Выбрать главу

Рудольф Хёсс, которому условия опыта, в котором его жертвы умирали, должны были быть самыми ясными, потому что он сам их устанавливал, занимает в своей автобиографии такую точку зрения, когда он, например, говорит о сотрудниках так называемой специальной команды, то есть тех заключенных, которые приводили жертв в газовые камеры, а после умерщвления доставали их оттуда:

ХЁСС: Таким же своеобразным было, конечно, и все поведение членов специальной команды. Ведь они совершенно точно знали, что по завершении акций их самих ожидает та же судьба, что и тысяч их соплеменников, уничтожению которых они существенно способствовали. И все же у них при этом было усердие, которое меня всегда удивляло. Они не только не говорили жертвам о том, что им предстоит, но и заботливо помогали им раздеваться или насильно тащили упиравшихся. Потом выводили беспокойных и держали их при расстреле. Они вели эти жертвы так, что те не видели стоявшего с винтовкой на изготовку унтер-фюрера, и тот незаметно мог приставить им ствол к затылку. Точно так же они поступали с больными и ослабевшими, которых нельзя было доставить в газовую камеру. Все как само собой разумеющееся, как будто они сами были уничтожающими [330].

Стрельба за компанию

Теперь мы подошли к двум другим аспектам, на которые в литературе о войне на уничтожение и Холокосте до сих пор обращалось мало внимания. Солдаты самых различных частей и званий случайно принимали участие в расстрелах, хотя они при этом не следовали приказу и формально имели мало отношения к «антиеврейским акциям». Даниэль Гольдхаген, упомянувший один из немногих до сих пор известных случаев, находит в этом аргумент тому, насколько немцы были воодушевлены уничтожительным антисемитизмом. При этом речь шла о подразделении поддержки берлинской полиции, состоявшем из музыкантов и артистов, которое в середине ноября 1942 года давало концерты на фронте и оказалось в районе Лукова, где командир 101-го резервного полицейского батальона предложил поучаствовать в расстреле во время пред-стоявшей на следующий день «антиеврейской акции». Наглому предложению пошли навстречу, и на следующий день подразделение поддержки получило самоудовлетворение, расстреливая евреев. Кристофер Браунинг упоминает тот же случай [331]. При этом вопрос состоит лишь в том, требовались ли антисемитские мотивы, чтобы, расстреливая евреев в свободное время, получать радость.

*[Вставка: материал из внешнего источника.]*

-- ==== Sys2Proof/Machine/Calibration.lean ====
section
/-! DEFINITION. Calibration runs: plate, power head, blackbody, converter trim and drift, and how their results come
into force (R420 to R451). -/
namespace Sys2Proof.Machine

/-! ### Entries and buffers (R423, R431, R432, R443) -/

def calType (e : Entry) : Nat := byteField e 0 1
def calTarget (e : Entry) : Nat := byteField e 1 1
def calAddr (e : Entry) : Nat := byteField e 8 8
def calLength (e : Entry) : Nat := byteField e 16 4
/-- Bytes of a parameter buffer as a number. -/
def bufField (b : List Byte) (off n : Nat) : Nat := leNat ((b.drop off).take n)
def bufSigned (b : List Byte) (off n : Nat) : Int := signed (8 * n) (bufField b off n)
/-- `n` bytes of a number put at byte `off`. -/
def bufPut (b : List Byte) (off n v : Nat) : List Byte := b.take off ++ leBytes n v ++ b.drop (off + n)
def bufZero (b : List Byte) (off n : Nat) : Bool := ((b.drop off).take n).all (· == 0)

def plateOk (b : List Byte) (len : Nat) : Bool :=
  let n := bufField b 10 1
  let speed := bufField b 4 2
  let scan := bufField b 8 2
  decide (1 ≤ n ∧ n ≤ 16 ∧ len = 64 + 32 * n ∧ 1 ≤ speed ∧ speed ≤ 200 ∧ 100 ≤ scan ∧ scan ≤ 5000) &&
    decide (bufField b 11 1 < 2) && bufZero b 18 14 && bufZero b 50 14 &&
    (List.range n).all fun i =>
      decide (bufField b (72 + 32 * i) 1 ≤ 15) && bufZero b (73 + 32 * i) 7 && bufZero b (94 + 32 * i) 2
def powerOk (b : List Byte) (len : Nat) : Bool :=
  let n := bufField b 16 1
  let tol := bufField b 17 1
  let dwell := bufField b 18 2
  let avg := bufField b 20 2
  decide (1 ≤ n ∧ n ≤ 8 ∧ len = 32 + 8 * n ∧ 1 ≤ tol ∧ tol ≤ 50 ∧ 100 ≤ dwell ∧ dwell ≤ 10000 ∧ 10 ≤ avg ∧ avg ≤ dwell) &&
    bufField b 4 4 != 0 && bufZero b 24 8 &&
    (List.range n).all fun i => bufField b (32 + 8 * i) 2 != 0 && bufZero b (34 + 8 * i) 2

/-- Reserved values of the entry itself (R423). -/
def calEntryOk (e : Entry) : Bool :=
  let t := calType e
  decide (0x21 ≤ t ∧ t ≤ 0x25) && byteField e 2 2 == 0 && byteField e 24 7 == 0 &&
    (if t = 0x24 then decide (calTarget e ≤ 4) else decide (calTarget e ≤ 31)) &&
    (if t = 0x23 then byteField e 18 1 != 0 && byteField e 19 1 == 0 else byteField e 20 4 == 0)
def calBufferOk (e : Entry) (b : List Byte) : Bool :=
  if calType e = 0x21 then plateOk b (calLength e) else if calType e = 0x22 then powerOk b (calLength e) else true

/-- The station of a run's target, if any: that of the context for a blackbody run. -/
def CalRun.station (r : CalRun) : Option Nat := if r.type = 0x24 then none else some r.target

/-! ### Raw count space (R439) -/

/-- The bed point that raw counts stand for, reckoned by J at the base point. -/
def rawPoint (d : Dev) (s : Nat) (r : CalRun) (c : Int × Int) : Int × Int :=
  match stationInverse d s r.base.1 r.base.2 (c.1 - r.baseCounts.1) (c.2 - r.baseCounts.2) with
  | some (nx, ny, den) => (r.base.1 + nx * 65536 / den, r.base.2 + ny * 65536 / den)
  | none => r.base
/-- The station's raw references for the next cycle. -/
def setRaw (d : Dev) (s : Nat) (c v : Int × Int) : Dev :=
  setStation d s { stationOf d s with raw := some (c.1, c.2, v.1, v.2), moved := true }

/-- The references of the marks: X and Y count of mark `k`. -/
def markRef (d : Dev) (r : CalRun) (k : Nat) : Nat × Nat :=
  if r.type = 0x21 then (bufField r.buffer (32 + 8 * k) 4, bufField r.buffer (36 + 8 * k) 4)
  else match (calStation d r.target).refs with
    | some m => if k = 0 then (m.x0, m.y0) else (m.x1, m.y1)
    | none => (0, 0)

/-- Counts where scan `i` starts: scans 0 and 1 are the X and Y scan of mark 0. -/
def scanStart (d : Dev) (r : CalRun) (i : Nat) : Int × Int :=
  let m := markRef d r (i / 2)
  let span : Int := d.fld pageCal 0x048 0 12 / 2
  -- the reference nearest the counts in use, so that the jump is the short way
  let near (ref : Nat) (c : Int) : Int := c + signed 32 (wrap32 ((ref : Int) - c))
  let x := near m.1 r.counts.1
  let y := near m.2 r.counts.2
  if i % 2 = 0 then (x - span, y) else (x, y - span)

/-- The held point after scans: the bed point that the raw counts stand for. -/
def leaveRaw (d : Dev) (s : Nat) (r : CalRun) : Dev :=
  let p := rawPoint d s r r.counts
  let st := stationOf d s
  setStation d s { st with cmd := { st.cmd.rest with x := p.1, y := p.2 }, next := { st.next.rest with x := p.1, y := p.2 } }

/-- A run leaves raw count space (R425, R439): the station holds at the counts of its scan, or completes the service jump
under way, whose end it holds in counts (R207). -/
def endRaw (d : Dev) (s : Nat) (r : CalRun) : Dev :=
  let p0 := if r.type = 0x21 then 200 else 0
  if (r.type ≠ 0x21 ∧ r.type ≠ 0x25) ∨ r.phase < p0 ∨ (r.phase = p0 ∧ r.path.isNone = true) then d
  else
    let st := stationOf d s
    match r.path, st.raw with
    | some p, _ =>
      let e := scanStart d r ((r.phase - p0) / 2)
      setStation d s { st with
        raw := none, path := some p, remap := some (wrap32 e.1, wrap32 e.2), cmd := pathSetpoint d s p (cycleAt d.cycle), moved := true }
    | none, some (cx, cy, _, _) => leaveRaw (setRaw d s (cx, cy) (0, 0)) s { r with counts := (cx, cy) }
    | none, none => d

Правда может быть гораздо тривиальнее. Мужчинам доставляло удовольствие попробовать что-то такое, что они никогда бы не смогли сделать в обычных обстоятельствах — познать чувство, когда кого-нибудь безнаказанно убиваешь, обладаешь полной властью делать что-то совершенно необычное, не опасаясь никаких санкций.

Это побег из возможного, который здесь представляется достаточным мотивом — то, что Гюнтер Андерс назвал «шансом безнаказанной бесчеловечности». Очевидно, что беспричинное убийство для многих людей было соблазном, которому они вряд ли могли противостоять. Достаточно, что его можно исполнить.

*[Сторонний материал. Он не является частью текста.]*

-- ==== Sys2Proof/Machine/Mirror.lean ====
section
/-! DEFINITION. What a holder sends to a joining device: the copy of its state, and the changes that it streams (R501).
The records' layout is the model's own (log entry 27): words of BAR0 below 2²², those in use from 2²², BAR2 offsets from
2²⁸, cells of the thermal map from 2²⁹, words of the field corrections from 2²⁹ + 2²¹, and whole parts of the state. -/
namespace Sys2Proof.Machine

/-- Whether the word of BAR0 at `a` lies on a mirrored page (R59). -/
def mirroredWord (a : Nat) : Bool := isMirrored (a / 4096)

/-- The kind of a part. -/
def MirrorPart.kind : MirrorPart → Nat
  | .groups _ _ => 0
  | .heats _ => 1
  | .sched _ => 2
  | .ladle _ => 3
  | .station _ _ => 4
  | .axis _ _ => 5
  | .channel _ _ => 6
  | .emu _ _ => 7
  | .ctx _ _ => 8
  | .imaging _ => 9
  | .lineHead _ => 10
  | .steppers _ => 11
  | .mould _ => 12
  | .calibration _ => 13
  | .trace _ _ => 14
  | .timeOfDay _ _ _ => 15
  | .hold _ _ _ => 16
  | .map _ => 17
  | .registers _ _ => 18
  | .corrections _ => 19
  | .cells _ => 20

/-- The state that a cycle-critical computation reads besides registers, corrections and the cells of the thermal map. -/
def mirrorParts (d : Dev) : List MirrorPart :=
  [.groups d.regs.pend d.regs.live, .hold d.regs.released d.regs.everHeld d.regs.boundaryHeld, .heats d.heats, .sched d.sched,
    .ladle d.ladle, .map { d.map with cells := [] }, .imaging d.img, .lineHead d.lhd, .steppers d.stp, .mould d.mould,
    .calibration d.cal] ++
  (List.finRange 32).map (fun s => .station s (stationOf d s)) ++ (List.finRange 96).map (fun j => .axis j (axisOfServo d j)) ++
  (List.finRange 104).map (fun c => .channel c (channelOf d c)) ++ (List.finRange 8).map (fun e => .emu e (emuOf d e)) ++
  (List.finRange 40).map (fun c => .ctx c (ctxOf d c)) ++ (List.finRange 16).map (fun c => .trace c (traceOf d c))

/-- The state as it stands now. -/
def mirrorOf (d : Dev) : Mirror :=
  { parts := mirrorParts d
    acc := d.regs.acc.filter fun w => mirroredWord w.1
    act := d.regs.act.filter fun w => mirroredWord w.1
    fct := d.fct, cells := d.map.cells }

/-- Stage 2: the whole state goes out in BULK records, with the holder's time of day (R501, R613). -/
def sendState (d : Dev) : Dev :=
  let m := mirrorOf d
  let tod := todAt d.tim d.tick
  let copy : List MirrorPart := [.registers m.acc m.act, .corrections m.fct, .cells m.cells, .timeOfDay tod.1 tod.2 d.tick] ++ m.parts
  copy.foldl (fun d p => d.send (.mirror true 0 (.part (Config.partWords p.kind) p))) { d with mirror := some m }

/-- The entries in which a table differs from an older one; one that is listed no more has its default again. -/
def Tab.changes {α : Type} [DecidableEq α] (d : Nat → α) (old new : Tab α) : List (Nat × α) :=
  new.filter (fun x => !old.contains x) ++
    (old.filter fun x => new.all fun y => y.1 != x.1).map fun x => (x.1, d x.1)

/-- The words that have changed since `m`, by address: a register as accepted, then as in use where that differs or has changed. -/
def mirrorWordsOf (m : Mirror) (d : Dev) : List (Nat × Word) :=
  let n := mirrorOf d
  let acc := Tab.changes resetWord m.acc n.acc
  let used := ((acc ++ Tab.changes resetWord m.act n.act).map (·.1)).eraseDups
  acc ++ used.map (fun a => (2 ^ 22 + a, d.regs.inUse a)) ++
    (Tab.changes (same 0) m.fct n.fct).map (fun w => (2 ^ 29 + 2 ^ 21 + w.1, w.2)) ++
    (Tab.changes (same {}) m.cells n.cells).map fun c => (2 ^ 29 + c.1, BitVec.ofNat 32 (c.2.energy % 65536 + c.2.stamp * 65536))

/-- Stage 3: the state writes since `m` go out in MIRROR records; the count of their words. The parts of a cycle take less
than 72 KiB (R501). -/
def sendChanges (m : Mirror) (d : Dev) : Dev × Nat :=
  let n := mirrorOf d
  let words := mirrorWordsOf m d
  let d1 := words.foldl (fun d w => d.send (.mirror false w.1 (.word w.2))) { d with mirror := some n }
  let parts := (n.parts.zip m.parts).filter (fun p => p.1 != p.2) |>.map (·.1)
  let r := parts.foldl (fun (r : Dev × Nat) p =>
    let k := min (Config.partWords p.kind) (18431 - d.par.mirrored - r.2)
    (r.1.send (.mirror false 0 (.part k p)), r.2 + k)) (d1, 0)
  (r.1, words.length + r.2)

end Sys2Proof.Machine
end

В протоколах подслушивания тоже находятся описания добровольного участия в массовых расстрелах или о предложениях, что можно вместе порасстреливать, если есть желание [332]. Эти немыслимые с сегодняшней точки зрения эпизоды дают понять, что акции по уничтожению вовсе не осуществлялись скрытно и не воспринимались с возмущением и отвращением. Наоборот, возле расстрельных ям, как вокруг арены, регулярно собирались зрители — местные жители, военнослужащие Вермахта, служащие гражданской администрации — и делали из массового уничтожения полуоткрытые представления, с упоминанием в разговорах, что они явно не планировались. Так, приказ высокопоставленного фюрера СС и полиции Эриха фон дем Бах-Зелевского от июля 1941 года специально запрещал присутствие зрителей на массовых расстрелах «…уличенных в грабеже мужчин-евреев в возрасте от 17 до 45 лет немедленно расстреливать на месте. Расстрелы осуществлять вне городов, де-ревень и проезжих дорог. Могилы сравнивать так, чтобы не могли возникать никакие места паломничества. Я запрещаю фотографирование и допуск зрите-лей на экзекуции. Места исполнения и могил не разглашать» [333].

«Несмотря на запрещающие приказы», люди разумеется, продолжали ходить на расстрелы, фотографировали, может быть, наслаждались непристойным сценарием происходящего, видом совершенно беспомощных, голых людей, особенно женщин, давали советы и подбадривали расстреливающих [334].